**Task to carry out:** Beginning at the top of the data below, write out every line exactly until you reach the line with "## Frames -/", and include that line.

[[ Record extracts open ]]

-- ==== Sys2Proof/Safety.lean ====
section
/-! DEFINITION. The words that the statements are written in: the invariant, frames, stored and stacked bytes, and the
results of the instructions in the arithmetic of numbers, next to the bit operations the machine computes them with. -/

namespace Sys2Proof.Machine

/-! ## The invariant -/

/-- Memory is in canonical form, a pending NMI is an armed one (60 R405), and in a CWAI wait E is set, because the frame on
the stack is the entire state (60 R416 (a)). -/
def State.Inv (s : State) : Prop :=
  s.mem.wf = true ∧ (s.nmiPending = true → s.nmiArmed = true) ∧ (s.wait = .cwaiWaiting → s.cc.e = true)

/-! ## Frames -/

/-- The fields of the state that a frame speaks of: all but memory and the model's own `bus` and `draws`. -/
inductive Field where
  | a
  | b
  | dp
  | cc
  | x
  | y
  | u
  | s
  | pc
  | nmiArmed
  | nmiPending
  | wait
  | platform
  | inputs
  deriving DecidableEq, Repr

/-- A field is the same in two states. -/
def Field.same (f : Field) (s t : State) : Prop :=
  match f with
  | .a => t.a = s.a
  | .b => t.b = s.b
  | .dp => t.dp = s.dp
  | .cc => t.cc = s.cc
  | .x => t.x = s.x
  | .y => t.y = s.y
  | .u => t.u = s.u
  | .s => t.s = s.s
  | .pc => t.pc = s.pc
  | .nmiArmed => t.nmiArmed = s.nmiArmed
  | .nmiPending => t.nmiPending = s.nmiPending
  | .wait => t.wait = s.wait
  | .platform => t.platform = s.platform
  | .inputs => t.inputs = s.inputs

/-- Every field but those listed is in `t` what it was in `s`. -/
def Keeps (changed : List Field) (s t : State) : Prop := ∀ f : Field, f ∉ changed → f.same s t

/-- Every byte of memory reads in `t` as in `s`. -/
def KeepsMemory (s t : State) : Prop := ∀ w : Word, t.mem.read w.toNat = s.mem.read w.toNat

/-- The bytes have been stored from address `a` upward, modulo 2^16: those whose address is RAM are there, at every other
kind of address memory is as it was, and so it is at every address that is not one of the bytes' (20 R54, R59). -/
def Stored (s t : State) (a : Word) (bytes : List Byte) : Prop :=
  (∀ w : Word, w ∉ addressesFrom bytes.length a → t.mem.read w.toNat = s.mem.read w.toNat) ∧
  ∀ (j : Nat) (h : j < bytes.length),
    t.mem.read (a + BitVec.ofNat 16 j).toNat =
      if s.kind (a + BitVec.ofNat 16 j) = .ram then bytes[j] else s.mem.read (a + BitVec.ofNat 16 j).toNat

/-- The field of an accumulator. -/
def Acc.field : Acc → Field
  | .a => .a
  | .b => .b

/-- The fields that a register of 30 R110 is held in. -/
def regFields : Reg → List Field
  | .d => [.a, .b]
  | .x => [.x]
  | .y => [.y]
  | .u => [.u]
  | .s => [.s]
  | .pc => [.pc]
  | .a => [.a]
  | .b => [.b]
  | .cc => [.cc]
  | .dp => [.dp]

/-! ## Operands -/

/-- The base register an indexed mode writes back and the amount it adds (30 R90 to R93). -/
def indexedUpdate : Indexed → Option (IndexReg × Word)
  | .postInc1 r => some (r, 1)
  | .postInc2 r _ => some (r, 2)
  | .preDec1 r => some (r, -1)
  | .preDec2 r _ => some (r, -2)
  | .offset5 _ _ | .noOffset _ _ | .accB _ _ | .accA _ _ | .offset8 _ _ _ | .offset16 _ _ _ | .accD _ _ => none
  | .pcOffset8 _ _ _ | .pcOffset16 _ _ _ | .extIndirect _ => none

/-- The register update of a memory operand. -/
def eaUpdate : Ea → Option (IndexReg × Word)
  | .dir _ | .ext _ => none
  | .idx m => indexedUpdate m

/-- The register update of an 8-bit source operand. -/
def src8Update : Src8 → Option (IndexReg × Word)
  | .imm _ => none
  | .mem ea => eaUpdate ea

/-- The register update of a 16-bit source operand. -/
def src16Update : Src16 → Option (IndexReg × Word)
  | .imm _ => none
  | .mem ea => eaUpdate ea

/-- The state after an operand's register update, if it has one. -/
def State.updated (s : State) : Option (IndexReg × Word) → State
  | none => s
  | some (r, d) => s.setIndexReg r (s.indexReg r + d)

/-- The address an indexed mode computes before indirection, as an integer before it wraps modulo 2^16 (30 R89 to R103). -/
def State.indexedAddress (s : State) : Indexed → Int
  | .offset5 r n => (s.indexReg r).toNat + n.toInt
  | .postInc1 r | .postInc2 r _ => (s.indexReg r).toNat
  | .preDec1 r => (s.indexReg r).toNat - 1
  | .preDec2 r _ => (s.indexReg r).toNat - 2
  | .noOffset r _ => (s.indexReg r).toNat
  | .accB r _ => (s.indexReg r).toNat + s.b.toInt
  | .accA r _ => (s.indexReg r).toNat + s.a.toInt
  | .offset8 r n _ => (s.indexReg r).toNat + n.toInt
  | .offset16 r n _ => (s.indexReg r).toNat + n.toInt
  | .accD r _ => (s.indexReg r).toNat + (s.a.toNat * 256 + s.b.toNat)
  | .pcOffset8 _ n _ => s.pc.toNat + n.toInt
  | .pcOffset16 _ n _ => s.pc.toNat + n.toInt
  | .extIndirect a => a.toNat

/-- The byte that a read of an address returns. -/
def State.byteAt (s : State) (a : Word) : Byte := (s.read8 a).1

/-- The byte at the effective address of an operand, read after the address has been computed. -/
def State.eaByte (s : State) (ea : Ea) : Byte := ((s.ea ea).2.read8 (s.ea ea).1).1

/-- `n` bytes read one after another from address `a` upward, and the state after the reads. -/
def State.readBytes : Nat → Word → State → List Byte × State
  | 0, _, s => ([], s)
  | n + 1, a, s =>
    let p := s.read8 a
    let q := State.readBytes n (a + 1) p.2
    (p.1 :: q.1, q.2)

/-! ## Results in numbers -/

/-- a + m + cin modulo 2^8. -/
def sum8 (a m : Byte) (cin : Nat) : Byte := BitVec.ofNat 8 (a.toNat + m.toNat + cin)

/-- a - m - bin modulo 2^8. -/
def difference8 (a m : Byte) (bin : Nat) : Byte := BitVec.ofInt 8 ((a.toNat : Int) - m.toNat - bin)

/-- a + m modulo 2^16. -/
def sum16 (a m : Word) : Word := BitVec.ofNat 16 (a.toNat + m.toNat)

/-- a - m modulo 2^16. -/
def difference16 (a m : Word) : Word := BitVec.ofInt 16 ((a.toNat : Int) - m.toNat)

/-- N and Z of an 8-bit result, V as given. -/
def CC.ofByteResult (cc : CC) (r : Byte) (v : Bool) : CC :=
  { cc with n := decide (128 ≤ r.toNat), z := decide (r.toNat = 0), v := v }

/-- N and Z of a 16-bit result, V as given. -/
def CC.ofWordResult (cc : CC) (r : Word) (v : Bool) : CC :=
  { cc with n := decide (32768 ≤ r.toNat), z := decide (r.toNat = 0), v := v }

/-- The flags of a + m + cin: carries out of bit 3 and bit 7, and whether the signed sum leaves -128..127. -/
def CC.ofSum8 (cc : CC) (a m : Byte) (cin : Nat) : CC :=
  { cc.ofByteResult (sum8 a m cin) (decide (a.toInt + m.toInt + cin < -128 ∨ 127 < a.toInt + m.toInt + cin)) with
    h := decide (16 ≤ a.toNat % 16 + m.toNat % 16 + cin)
    c := decide (256 ≤ a.toNat + m.toNat + cin) }

/-- The flags of a - m - bin: the borrow, and whether the signed difference leaves -128..127; H is given, for it is
undefined. -/
def CC.ofDifference8 (cc : CC) (a m : Byte) (bin : Nat) (h : Bool) : CC :=
  { cc.ofByteResult (difference8 a m bin) (decide (a.toInt - m.toInt - bin < -128 ∨ 127 < a.toInt - m.toInt - bin)) with
    h := h
    c := decide (a.toNat < m.toNat + bin) }

/-- The flags of a 16-bit sum; H is untouched. -/
def CC.ofSum16 (cc : CC) (a m : Word) : CC :=
  { cc.ofWordResult (sum16 a m) (decide (a.toInt + m.toInt < -32768 ∨ 32767 < a.toInt + m.toInt)) with
    c := decide (65536 ≤ a.toNat + m.toNat) }

/-- The flags of a 16-bit difference; H is untouched. -/
def CC.ofDifference16 (cc : CC) (a m : Word) : CC :=
  { cc.ofWordResult (difference16 a m) (decide (a.toInt - m.toInt < -32768 ∨ 32767 < a.toInt - m.toInt)) with
    c := decide (a.toNat < m.toNat) }

/-- What a single-operand instruction makes of its operand and of CC, given the value H takes where it is undefined. -/
abbrev Single := Byte → CC → Bool → Byte × CC

/-- ASL: twice the operand; V says that twice the signed operand leaves -128..127. -/
def Single.asl : Single := fun m cc h =>
  let r : Byte := BitVec.ofNat 8 (2 * m.toNat)
  (r, { cc.ofByteResult r (decide (2 * m.toInt < -128 ∨ 127 < 2 * m.toInt)) with h := h, c := decide (128 ≤ m.toNat) })

/-- ASR: half the signed operand, rounded down. -/
def Single.asr : Single := fun m cc h =>
  let r : Byte := BitVec.ofInt 8 (m.toInt / 2)
  (r, { cc.ofByteResult r cc.v with h := h, c := decide (m.toNat % 2 = 1) })

/-- LSR: half the unsigned operand. -/
def Single.lsr : Single := fun m cc _ =>
  let r : Byte := BitVec.ofNat 8 (m.toNat / 2)
  (r, { cc.ofByteResult r cc.v with n := false, c := decide (m.toNat % 2 = 1) })

/-- ROL: twice the operand plus the old C. -/
def Single.rol : Single := fun m cc _ =>
  let r : Byte := BitVec.ofNat 8 (2 * m.toNat + cc.c.toNat)
  (r, { cc.ofByteResult r (decide (2 * m.toInt < -128 ∨ 127 < 2 * m.toInt)) with c := decide (128 ≤ m.toNat) })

[[ Record extracts closed ]]

**Output for this exercise:**
-- ==== Sys2Proof/Safety.lean ====
section
/-! DEFINITION. The words that the statements are written in: the invariant, frames, stored and stacked bytes, and the
results of the instructions in the arithmetic of numbers, next to the bit operations the machine computes them with. -/

namespace Sys2Proof.Machine

/-! ## The invariant -/

/-- Memory is in canonical form, a pending NMI is an armed one (60 R405), and in a CWAI wait E is set, because the frame on
the stack is the entire state (60 R416 (a)). -/
def State.Inv (s : State) : Prop :=
  s.mem.wf = true ∧ (s.nmiPending = true → s.nmiArmed = true) ∧ (s.wait = .cwaiWaiting → s.cc.e = true)

/-! ## Frames -/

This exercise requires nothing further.